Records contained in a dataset
•••

-- ==== Sys2Proof/Machine/Tables.lean ====
section
/-! DEFINITION. The match tables, results, meters' colours, and rule generations (spec/11). -/
namespace Sys2Proof.Machine

/-! Generations in flight (R327, R328). -/

/-- The rules of a packet's generation. -/
def genOf (s : State) (g : BitVec 8) : RuleGen :=
  if g = s.cls.newest then s.cls.cur else s.cls.old

/-! The order stage (R340). -/

/-- The ordering stream of a packet. -/
def streamOf (p : Pkt) : Nat := (p.osrc * 16 + p.port) * 2 + bit p.recirc

/-- A frame is linked into its queue under R398: existence, admission, link; a standby discards
what is emitted upstream (R503). Its in-flight count is released. -/
def linkEmitted (e : Emitted) (s : State) : State :=
  let f : Frame :=
    { bytes := e.bytes, sheaf := e.sheaf, fcsKept := e.fcsKept, modified := e.modified,
      bushels := e.bushels }
  let s1 :=
    if !e.ds && s.pair.st == .standby then
      bump cStandbyUpDrop scDevice 1 (freeBushels e.bushels s)
    else
      let s1 := (enqueue e.ds e.queue e.colour f s).2
      if e.ds && decide (e.queue < 64) then portFlushLook (e.queue / 8) s1 else s1
  genLeave e.gen s1

/-- The entries whose frame can be linked: the first of each stream, while it has its frame. -/
def nextLink : List Nat → List OrderEnt → Option (OrderEnt × Emitted)
  | _, [] => none
  | seen, o :: os =>
    if seen.contains o.stream then nextLink seen os
    else match o.frame with
    | some e => some (o, e)
    | none => nextLink (o.stream :: seen) os

/-- Link frames in take-up order as far as their streams allow. -/
def orderRun : Nat → State → State
  | 0, s => s
  | fuel + 1, s =>
    match nextLink [] s.tine.order with
    | none => s
    | some (o, e) =>
      orderRun fuel (linkEmitted e
        { s with tine := { s.tine with order := s.tine.order.erase o } })

/-- See `orderRun`. -/
def orderLook (s : State) : State := orderRun s.tine.order.length s

/-- A packet gives up its place. -/
def orderLeave (id : Nat) (s : State) : State :=
  orderLook { s with tine := { s.tine with order := s.tine.order.filter (fun o => o.id != id) } }

/-- A packet is discarded before or in its pass: its bushels, its generation, its place. -/
def discardPkt (p : Pkt) (s : State) : State :=
  orderLeave p.order (genLeave p.gen (freeBushels p.bushels s))

/-! Results (R308-R312). -/

/-- Result record `r`. -/
def resOf (s : State) (r : Nat) : Nat := (tabGet (0 : BitVec 128) s.cls.res (r % 32768)).toNat
/-- PROG of a record. -/
def resProg (r : Nat) : Nat := bits r 123 112
/-- M_EN, C_EN, Q_EN, EM_EN. -/
def resMEn (r : Nat) : Bool := r.testBit 111
/-- See `resMEn`. -/
def resCEn (r : Nat) : Bool := r.testBit 110
/-- See `resMEn`. -/
def resQEn (r : Nat) : Bool := r.testBit 109
/-- See `resMEn`. -/
def resEmEn (r : Nat) : Bool := r.testBit 108
/-- EM_PROFILE. -/
def resProfile (r : Nat) : Nat := bits r 107 105
/-- METER. -/
def resMeter (r : Nat) : Nat := bits r 95 80
/-- COUNTER. -/
def resCounter (r : Nat) : Nat := bits r 78 64
/-- DIR: upstream. -/
def resDir (r : Nat) : Bool := r.testBit 58
/-- QUEUE. -/
def resQueue (r : Nat) : Nat := bits r 57 48
/-- PARAM. -/
def resParam (r : Nat) : BitVec 48 := BitVec.ofNat 48 r

/-- Add to a result counter: one packet and `len` bytes, rolling over (R312). -/
def countResult (k len : Nat) (s : State) : State :=
  modCls (fun c => { c with
    rcount := tabMod (0, 0) c.rcount (k % 32768) (fun x => (x.1 + 1, x.2 + BitVec.ofNat 64 len)) }) s

/-! Incoming colours (R417). -/

/-- An outer tag for PCP_MAP. -/
def outerTag (s : State) (p : Pkt) (b : Bytes) : Bool :=
  let e := field b 12 2
  e == 0x8100 || e == 0x88A8 || (p.src == 0 && e == settingN s sSTpid (scPort p.port))

/-- Where the header after the last recognised tag starts (R245). -/
def afterTags (s : State) (p : Pkt) (b : Bytes) : Nat :=
  if p.src = 0 then (frameTags s p.port b).2.2 + 2
  else if !(field b 12 2 == 0x8100 || field b 12 2 == 0x88A8) then 14
  else if field b 16 2 = 0x8100 then 22 else 18

/-- The colour of a map entry, 3 being green. -/
def mapColour (s : State) (kind n i : Nat) : Nat :=
  let c := settingN s sMapEntry (scopeCode kind n) i
  if c = 3 then 0 else c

•••

**Directions for this task**
This exercise requires that all of the entries be repeated exactly.

**Written response**
-- ==== Sys2Proof/Machine/Tables.lean ====
section
/-! DEFINITION. The match tables, results, meters' colours, and rule generations (spec/11). -/
namespace Sys2Proof.Machine

/-! Generations in flight (R327, R328). -/

/-- The rules of a packet's generation. -/
def genOf (s : State) (g : BitVec 8) : RuleGen :=
  if g = s.cls.newest then s.cls.cur else s.cls.old

/-! The order stage (R340). -/

/-- The ordering stream of a packet. -/
def streamOf (p : Pkt) : Nat := (p.osrc * 16 + p.port) * 2 + bit p.recirc

/-- A frame is linked into its queue under R398: existence, admission, link; a standby discards
what is emitted upstream (R503). Its in-flight count is released. -/
def linkEmitted (e : Emitted) (s : State) : State :=
  let f : Frame :=
    { bytes := e.bytes, sheaf := e.sheaf, fcsKept := e.fcsKept, modified := e.modified,
      bushels := e.bushels }
  let s1 :=
    if !e.ds && s.pair.st == .standby then
      bump cStandbyUpDrop scDevice 1 (freeBushels e.bushels s)
    else
      let s1 := (enqueue e.ds e.queue e.colour f s).2
      if e.ds && decide (e.queue < 64) then portFlushLook (e.queue / 8) s1 else s1
  genLeave e.gen s1

/-- The entries whose frame can be linked: the first of each stream, while it has its frame. -/
def nextLink : List Nat → List OrderEnt → Option (OrderEnt × Emitted)
  | _, [] => none
  | seen, o :: os =>
    if seen.contains o.stream then nextLink seen os
    else match o.frame with
    | some e => some (o, e)
    | none => nextLink (o.stream :: seen) os

/-- Link frames in take-up order as far as their streams allow. -/
def orderRun : Nat → State → State
  | 0, s => s
  | fuel + 1, s =>
    match nextLink [] s.tine.order with
    | none => s
    | some (o, e) =>
      orderRun fuel (linkEmitted e
        { s with tine := { s.tine with order := s.tine.order.erase o } })

/-- See `orderRun`. -/
def orderLook (s : State) : State := orderRun s.tine.order.length s

/-- A packet gives up its place. -/
def orderLeave (id : Nat) (s : State) : State :=
  orderLook { s with tine := { s.tine with order := s.tine.order.filter (fun o => o.id != id) } }

/-- A packet is discarded before or in its pass: its bushels, its generation, its place. -/
def discardPkt (p : Pkt) (s : State) : State :=
  orderLeave p.order (genLeave p.gen (freeBushels p.bushels s))

/-! Results (R308-R312). -/

/-- Result record `r`. -/
def resOf (s : State) (r : Nat) : Nat := (tabGet (0 : BitVec 128) s.cls.res (r % 32768)).toNat
/-- PROG of a record. -/
def resProg (r : Nat) : Nat := bits r 123 112
/-- M_EN, C_EN, Q_EN, EM_EN. -/
def resMEn (r : Nat) : Bool := r.testBit 111
/-- See `resMEn`. -/
def resCEn (r : Nat) : Bool := r.testBit 110
/-- See `resMEn`. -/
def resQEn (r : Nat) : Bool := r.testBit 109
/-- See `resMEn`. -/
def resEmEn (r : Nat) : Bool := r.testBit 108
/-- EM_PROFILE. -/
def resProfile (r : Nat) : Nat := bits r 107 105
/-- METER. -/
def resMeter (r : Nat) : Nat := bits r 95 80
/-- COUNTER. -/
def resCounter (r : Nat) : Nat := bits r 78 64
/-- DIR: upstream. -/
def resDir (r : Nat) : Bool := r.testBit 58
/-- QUEUE. -/
def resQueue (r : Nat) : Nat := bits r 57 48
/-- PARAM. -/
def resParam (r : Nat) : BitVec 48 := BitVec.ofNat 48 r

/-- Add to a result counter: one packet and `len` bytes, rolling over (R312). -/
def countResult (k len : Nat) (s : State) : State :=
  modCls (fun c => { c with
    rcount := tabMod (0, 0) c.rcount (k % 32768) (fun x => (x.1 + 1, x.2 + BitVec.ofNat 64 len)) }) s

/-! Incoming colours (R417). -/

/-- An outer tag for PCP_MAP. -/
def outerTag (s : State) (p : Pkt) (b : Bytes) : Bool :=
  let e := field b 12 2
  e == 0x8100 || e == 0x88A8 || (p.src == 0 && e == settingN s sSTpid (scPort p.port))

/-- Where the header after the last recognised tag starts (R245). -/
def afterTags (s : State) (p : Pkt) (b : Bytes) : Nat :=
  if p.src = 0 then (frameTags s p.port b).2.2 + 2
  else if !(field b 12 2 == 0x8100 || field b 12 2 == 0x88A8) then 14
  else if field b 16 2 = 0x8100 then 22 else 18

/-- The colour of a map entry, 3 being green. -/
def mapColour (s : State) (kind n i : Nat) : Nat :=
  let c := settingN s sMapEntry (scopeCode kind n) i
  if c = 3 then 0 else c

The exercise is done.